Inflation edges into RBA target range

The Reserve Bank of Australia’s preferred measure of inflation rose a higher than anticipated 0.7 per cent in the September quarter, lifting annual underlying inflation to 2.1 per cent to edge inside the bank’s target range.

It is the highest annual print in five years for core inflation, which strips out unusual price movements.

Price pressures for petrol and home building were major contributors to the jump in the consumer price index, as global oil producers and local home builders struggled to keep up with rebounding consumer demand and supply bottlenecks linked to COVID-19.

High levels of construction activity, shortages of building materials and supply disruptions underpinned the biggest price jump for new built homes since 2000 when the GST was introduced.

Headline inflation rose 0.8 per cent in the September quarter, in line with market expectations and taking the annual consumer price index to 3 per cent over the year to September 30.

The RBA’s more closely watched core inflation, known as the “trimmed mean”, was 0.2 of a percentage point ahead of market expectations of 0.5 per cent for the quarter.

Government bond yields jumped and the Australian dollar rose to US75.3¢ on the stronger inflation, as traders bet that the RBA would be forced to raise interest rates before its forward guidance of 2024.

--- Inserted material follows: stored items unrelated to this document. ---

/-- The sequencer issues the fills of the next step of the entry at the head, or of the one after it, if the matrix queue has
room; after a resume those that it repeats are the entries they were (12 R237, 13 R270). -/
def State.issueFills (s : State) (c : Nat) (later : Bool) : State :=
  let k := s.core c
  match k.steps with
  | [] => s
  | t :: _ =>
    match t.loop with
    | none => s
    | some l =>
      if 62 < k.entries 4 then s
      else
        let d := if later then 1#64 else 0#64
        let n := l.slots later
        let p := l.redo.headD (s.nextId, s.nextId + 1)
        let reads := if later then [t.id] else []
        let k := k.loopFill t l p.1 n.1 (l.asrc + d * l.ainc) l.actl (if later && t.reads n.1 then reads else [])
        let k := k.loopFill t l p.2 n.2 (l.bsrc + d * l.binc) l.bctl (if later && t.reads n.2 then reads else [])
        let l := { l with redo := l.redo.drop 1 }
        let l := if later then { l with ahead := some p } else { l with cur := some p }
        { s.setCore c (k.setHead { t with loop := some l }) with nextId := s.nextId + 2 }

/-- An entry that comes to the head begins: the sequencer fills its first operands. -/
def State.beginHead (s : State) (c : Nat) : State :=
  match (s.core c).steps with
  | { loop := some l, .. } :: _ => if l.cur.isNone then s.issueFills c false else s
  | _ => s

/-- Enters a step entry: the token passes to the engine. -/
def State.enterStep (s : State) (x : Ctx) (t : Step) : State :=
  let k := (s.core x.c).setToken t.bank .engine
  let k := { k.countTile s.nextId x with steps := k.steps ++ [{ t with id := s.nextId }] }
  let first := (s.core x.c).steps.isEmpty
  let s := { s.setCore x.c k with nextId := s.nextId + 1 }
  if first then s.beginHead x.c else s

/-- The checks of a step's destination, and its entry into the queue (12 R245). -/
def stepInto (x : Ctx) (s : State) (t : Step) : Res :=
  let g := s.grp x
  let k := s.core x.c
  let b := t.bank
  if !k.owns g b then .next (s.setAur x)
  else if (k.bank b).state = .eh then ttFault 2 b
  else if (k.bank b).state = .el && !(t.fa = 5#5 || t.fa = 8#5 || t.fa = 12#5) then .trap 2 (x.word.setWidth 64)
  else if !(k.bank b).heldBy x.sl then ttFault 1 b
  else if 4 ≤ k.steps.length then .park s .stepRoom
  else if !s.tileRoom x then .wait
  else .next (s.enterStep x t)

/-- BELL names no slot or bank: its INDEX is a free value (log 3). -/
def bellFault (s : State) : Res :=
  .trapIn { s with freeCtr := s.freeCtr + 1 } 24
    (BitVec.ofNat 64 ((Config.freeWord s.freeCtr).toNat % 256 * 256 + 5))

def mmaBody (rs1 : BitVec 5) (x : Ctx) (s : State) : Res :=
  let g := s.grp x
  let k := s.core x.c
  let w := (g.x x.sp rs1).toNat
  let sa := field w 0 3
  let sb := field w 4 3
  let fa := (x.fmt.map fmtA).getD (k.mslot sa).tag
  let fb := (x.fmt.map fmtB).getD (k.mslot sb).tag
  if k.bell ≠ some x.sl then bellFault s
  else if !k.holdsSlot x.sl sa then ttFault 3 sa
  else if !k.holdsSlot x.sl sb then ttFault 3 sb
  else if !fmtPair fa fb then ttFault 4 (sa + 16 * sb)
  else stepInto x s {
    id := 0, slot := x.sl, unit := g.unit, fa := fa, fb := fb, sa := sa, sb := sb, bank := field w 8 5
    z := field w 3 1 = 1
    waits := if s.native g (g.split x.sp).pc then [] else ((k.fillsOf sa ++ k.fillsOf sb).map Entry.id) }

/-- A descriptor is valid (12 Table 12.5, R245). -/
def loopOk (d : Nat) : Bool :=
  let w := field d 384 64
  field w 0 16 ≠ 0 && field w 22 2 = 0 && field w 27 1 = 0 && field w 31 1 = 0 && field w 35 1 = 0 && field w 39 25 = 0 &&
    field d 448 64 = 0 &&
    ctlOk (BitVec.ofNat 64 (field d 128 64)) (BitVec.ofNat 64 (field d 0 64)) &&
    ctlOk (BitVec.ofNat 64 (field d 192 64)) (BitVec.ofNat 64 (field d 64 64))

/-- The entry of a valid descriptor. -/
def loopStep (x : Ctx) (g : Group) (d : Nat) : Step :=
  let dw (n : Nat) : Word64 := BitVec.ofNat 64 (field d (64 * n) 64)
  let w := field d 384 64
  { id := 0, slot := x.sl, unit := g.unit
    fa := (x.fmt.map fmtA).getD (ctlFmt (dw 2)), fb := (x.fmt.map fmtB).getD (ctlFmt (dw 3))
    sa := field w 24 3, sb := field w 32 3, bank := field w 16 5, z := field w 21 1 = 1
    loop := some {
      asrc := dw 0, bsrc := dw 1, actl := dw 2, bctl := dw 3, ainc := dw 4, binc := dw 5, left := field w 0 16
      sa0 := field w 24 3, sa1 := field w 28 3, sb0 := field w 32 3, sb1 := field w 36 3
      mode := (g.split x.sp).mode, asid := g.asid } }

/-- MLOOP reads its descriptor after the group's stores before it (13 R258), and after the loads of its split from the core's own
scratchpad (13 R262). -/
def mloopBody (rs1 : BitVec 5) (x : Ctx) (s : State) : Res :=
  let g := s.grp x
  let k := s.core x.c
  let a := (g.x x.sp rs1).toNat % 2 ^ 32
  if k.bell ≠ some x.sl then bellFault s
  else if a % 64 ≠ 0 then .trap 4 (BitVec.ofNat 64 a)
  else
    match (s.unit g.unit).localByte a, (s.unit g.unit).localByte (a + 63) with
    | some b, some _ =>
      let d := leValue (s.scratch.bytes b 64)
      let t := loopStep x g d
      if !s.linePresent (lineOf b) then .park s (.lines [lineOf b])
      else if !k.storesDone x.sl || s.ownReads x b 64 then .wait
      else if !loopOk d then ttFault 6 0
      else
        match t.holds.find? (fun n => !k.holdsSlot x.sl n) with
        | some n => ttFault 3 n
        | none =>
          if !fmtPair t.fa t.fb then ttFault 4 (t.sa + 16 * t.sb) else stepInto x s t
    | _, _ => s.violate x none (BitVec.ofNat 64 a)

/-- A step of the entry at the head ends: the tile is written; an MMA, or an MLOOP's last step, ends the entry. -/
def State.stepComplete (s : State) (c : Nat) : State :=
  match (s.core c).steps with
  | [] => s
  | t :: r =>
    let end_ (s : State) : State :=
      let k := ((s.core c).returnToken t.bank t.slot).tileDone t.id
      (s.setCore c { k with steps := r }).beginHead c
    match t.loop with
    | none =>
      if t.waits.any (fun id => ((s.core c).idsOf [4]).contains id) || ((s.unit t.unit).saving && !t.begun) then s
      else
        let s := s.mixFill c t.sa t.waits
        let s := if t.sa = t.sb then s else s.mixFill c t.sb t.waits
        let k := s.core c
        end_ (s.setCore c (k.step (k.mslot t.sa) (k.mslot t.sb) t.fa t.fb t.bank t.z))
    | some l =>
      if !l.running then s
      else
        let k := s.core c
        let n := l.slots false
        let s := s.setCore c (k.step (k.mslot n.1) (k.mslot n.2) t.fa t.fb t.bank t.z)
        if l.left ≤ 1 then end_ s
        else
          let l' := { l with
            asrc := l.asrc + l.ainc, bsrc := l.bsrc + l.binc, left := l.left - 1, odd := !l.odd, cur := l.ahead
            ahead := none, running := false }
          (s.setCore c ((s.core c).setHead { t with z := false, loop := some l' })).beginHead c

/-- The sequencer starts the step whose fills have landed, and issues the fills of the one after it. -/
def State.loopStart (s : State) (c : Nat) : State :=
  let k := s.core c
  match k.steps with
  | [] => s
  | t :: _ =>
    match t.loop with
    | none => s
    | some l =>
      match l.cur with
      | none => s.issueFills c false
      | some (i, j) =>
        let here := k.idsOf [4]
        if l.running || here.contains i || here.contains j || (s.unit t.unit).saving then s
        else
          let s := s.setCore c (k.setHead { t with loop := some { l with running := true } })
          if 1 < l.left then s.issueFills c true else s

/-! ## Fills (12 R233, R234) -/

/-- A step the fill must not overtake is still queued; of an MLOOP, the step in progress. -/
def Core.holdsFill (k : Core) (e : Entry) : Bool :=
  k.steps.any (fun t => e.after.contains t.id && (match t.loop with
    | some l => l.running || e.loop ≠ some t.id
    | none => true))

/-- What a fill meets at its sources before it starts: an absent line, something that cannot be read, or nothing. -/
def State.fillBlock (s : State) (c : Nat) (e : Entry) : Option (Option (Nat × Reach)) :=
  (List.range (fillSize (fillCtl e))).findSome? (fun i =>
    match s.fillOne c e i with
    | .inl (_, .later) => none
    | .inl (_, .error) => none
    | .inl q => some (some q)
    | .inr _ =>
      if ctlSpace (fillCtl e) = 1 && (fillAddrs (fillCtl e) (fillSrc e) i).any (fun a =>
          ((s.unit e.unit).localByte a).any (fun b => !s.linePresent (lineOf b))) then some none
      else none)

/-- The next fill starts: earlier steps on its slot have completed and its local lines are present. -/
def State.fillStart (s : State) (c : Nat) : State :=
  let k := s.core c
  let started := (k.queue 4).countP (fun i => match i with | .entry e => e.fetched | .join _ => false)
  match (if k.queueFrozen 4 || 2 ≤ started then none else firstUnfetched (k.queue 4)) with
  | none => s
  | some e =>
    if k.holdsFill e || (s.unit e.unit).saving then s
    else
      match s.fillBlock c e with
      | some (some q) => s.stopCopy c 4 e q.1 q.2
      | some none => s
      | none => s.mapEntry c 4 e.id (fun e => { e with fetched := true })

/-- The fill leaves the queue and the tile counter falls. -/
def State.fillGone (s : State) (c : Nat) (e : Entry) : State :=
  let s := s.popEntry c 4 e.id
  s.setCore c ((s.core c).tileDone e.id)

/-- The fill at the head lands every byte. A byte that cannot be read ends the unit, freezes the queue, waits, or, for an
S-mode group, completes the fill with the bytes landed so far, a free set of them (R234). -/
def State.fillComplete (s : State) (c : Nat) : State :=
  match (s.core c).headEntry 4 with
  | none => s
  | some e =>
    if !e.fetched then s
    else
      let stop := (List.range (fillSize (fillCtl e))).findSome? (fun i =>
        if e.landed.contains i then none
        else match s.fillOne c e i with
          | .inl q => some q
          | .inr _ => none)
      match stop with
      | none => (s.landFill c e (fun _ => true)).fillGone c e
      | some (_, .later) => s
      | some (_, .error) =>
        let t := { s with freeCtr := s.freeCtr + 17 }.landFill c e (fun i => freeBit s.freeCtr i)
        (t.addStatus e.unit c flagCopyerr 0).fillGone c e
      | some (a, r) => if (s.unit e.unit).ended then s.fillGone c e else s.stopCopy c 4 e a r

/-! ## Banks (12 R246-R248) -/

def accallocBody (rd rs1 : BitVec 5) (x : Ctx) (s : State) : Res :=
  let g := s.grp x
  let k := s.core x.c
  let v := g.x x.sp rs1
  let n := field v.toNat 0 6
  let exact := v.getLsbD 8
  let free (b : Nat) : Bool := (k.bank b).state = .free && !k.deadBanks.getLsbD b
  let fits (b : Nat) : Bool := b + n ≤ 32 && (List.range n).all (fun i => free (b + i))
  match (if n = 0 || 32 < n || (exact && n % 2 = 1) then none else firstFrom fits 0 32) with
  | none => .next (s.setX x rd (-1))
  | some b =>
    let k := (List.range n).foldl (fun k i => k.setBank (b + i) {
      state := if exact then (if i % 2 = 0 then .el else .eh) else .f
      unit := g.unit, token := .vector x.sl false }) k
    .next ((s.setCore x.c k).setX x rd (BitVec.ofNat 64 b))

def accfreeBody (rd rs1 rs2 : BitVec 5) (x : Ctx) (s : State) : Res :=
  let g := s.grp x
  let k := s.core x.c
  let f := field (g.x x.sp rs1).toNat 0 5
  let top := min (f + (g.x x.sp rs2).toNat) 32
  let cov := (List.range 32).filter (fun b => f ≤ b && b < top)
  let mine := cov.filter (k.owns g)
  let half (b : Nat) : Bool := match (k.bank b).state with
    | .el => !cov.contains (b + 1)
    | .eh => !cov.contains (b - 1)
    | _ => false
  match mine.find? half, mine.find? (fun b => !(k.bank b).heldBy x.sl) with
  | some b, _ => ttFault 7 b
  | none, some b => ttFault 1 b
  | none, none =>
    let s' := if mine.length = cov.length then s else s.setAur x
    .next ((s'.setCore x.c (mine.foldl (fun k b => k.setBank b {}) (s'.core x.c))).setX x rd (BitVec.ofNat 64 mine.length))

/-- The source of a conversion suits its row (12 Table 12.11). -/
def Core.cvtSource (k : Core) (g : Group) (b op : Nat) : Bool :=
  if op = 0 then (k.bank b).state = .el
  else if op = 1 then (k.bank b).state = .f
  else (k.bank b).state = .f && b < 31 && k.owns g (b + 1) && (k.bank (b + 1)).state = .f

def acccvtBody (rd rs1 : BitVec 5) (x : Ctx) (s : State) : Res :=
  let g := s.grp x
  let k := s.core x.c
  let v := (g.x x.sp rs1).toNat
  let b := field v 0 5
  let op := field v 5 2
  let used := if op = 2 then [b, b + 1] else [b]
  if !k.owns g b then .next ((s.setAur x).setX x rd 0)
  else if op = 3 then ttFault 6 0
  else if !k.cvtSource g b op then ttFault 7 b
  else
    match used.find? (fun i => !(k.bank i).heldBy x.sl) with
    | some i => ttFault 1 i
    | none =>
      if !s.tileRoom x then .wait
      else
        let id := s.nextId
        let loss : Word64 := if (k.bank b).state = .el && (k.bank b).loss then 1 else 0
        let k := (used.foldl (fun k i => k.setToken i .engine) k).countTile id x
        let k := { k with convs := k.convs ++ [{ id := id, slot := x.sl, bank := b, op := BitVec.ofNat 2 op }] }
        .next ({ s.setCore x.c k with nextId := id + 1 }.setX x rd loss)

/-- The exact element of an FP32 value; an exponent below the field's range leaves the element free (log 3). -/
def exactOf (free : BitVec 64) (w : Word32) : BitVec 64 × Bool :=
  match fp32.value w.toNat with
  | .fin s m e => if m = 0 then (0, false) else if e < -128 then (free, false) else (exactWord (signed s m) e, false)
  | _ => (0, true)

/-- A conversion ends: the tile is rewritten and the tokens return. -/
def State.cvtComplete (s : State) (c bank : Nat) : State :=
  match (s.core c).convs.find? (fun v => v.bank = bank) with
  | none => s
  | some v =>
    let k := s.core c
    let b := v.bank
    let k := { k.tileDone v.id with convs := k.convs.filter (fun w => w.id ≠ v.id) }
    let bk := k.bank b
    if v.op = 0#2 then
      let k' := k.setBank b { bk with
        state := .f, loss := false
        words := bankWords (fun e =>
          let q := k.exactElem b e
          BitVec.ofNat 32 (fp32.round .rne false (.ofInt (exactN q) (exactX q)))) }
      let k' := k'.setBank (b + 1) { k.bank (b + 1) with state := .f, words := [] }
      s.setCore c ((k'.returnToken b v.slot).returnToken (b + 1) v.slot)
    else if v.op = 1#2 then
      let k' := k.setBank b { bk with
        words := bankWords (fun e => BitVec.ofNat 32 (fp32.round .rne false (.ofInt (bk.word e).toInt 0))) }
      s.setCore c (k'.returnToken b v.slot)
    else
      let f (e : Nat) := exactOf (Config.freeWord (s.freeCtr + e)) (bk.word e)
      let k' := k.setBank b { bk with state := .el }
      let k' := k'.setBank (b + 1) { k.bank (b + 1) with state := .eh, loss := false }
      let k' := k'.setExact b (fun e => (f e).1) ((List.range 256).any (fun e => (f e).2))
      { s.setCore c (k'.returnToken b v.slot) with freeCtr := s.freeCtr + 256 }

CommSec chief economist Craig James said underlying annual inflation of 2.1 per cent now exceeds the RBA’s forecast of 1.75 per cent for December quarter.

“But it is still early days,” Mr James said.

“The Reserve Bank would need to see a few more quarterly moves of 0.7 per cent before it accepts that inflation is sustainably back in the 2-3 per cent target band.

“The Reserve Bank will be alert at this point, but not alarmed.”

RBA governor Philip Lowe has previously said inflation will need to do more than “trip over” 2 per cent for the bank to be convinced of sustained prices pressures that could lead to interest rate rises.

Consumer inflation expectations lifted to a 6½ year high this week, as petrol prices increased 10 per cent over the past fortnight, according to the ANZ -Roy Morgan consumer confidence survey.

“The notable development this week is a 0.3ppt rise in ‘weekly inflation expectations’ to 5.0 per cent,” ANZ Head of Australian Economics David Plank said. “This is the subindex’s highest value since December 2014.”

Mr Plank has noted consumer expectations tended to follow rather than lead inflation, and drew a strong connection with the petrol price rise.

Appearing before a Parliamentary committee on Wednesday before the latest inflation figures were published, Treasury Secretary Steven Kennedy said inflation expectations remained well anchored and most core measures were consistent with inflation targets.

However, he acknowledged expectations had shifted in recent months, and transitory pressures relating to COVID-19 supply side disruptions were likely to persist longer than anticipated.

“If supply shocks persist and lead to a rise in inflation expectations or shocks begin to have second round effects on broader prices, particularly wages, then central banks overseas are likely to bring forward the normalisation of monetary policy,” he said.

“Here in Australia, domestic inflation and inflation expectations remain moderate, and the Reserve Bank has noted that inflation is not expected to be consistently within their inflation target band until around 2024.”

The RBA wants to see inflation sustainably within its 2 per cent to 3 per cent target band before normalising monetary policy.

Dr Philip Lowe has indicated a key measure of sustainability will be wages growth above 3 per cent on an annualised basis.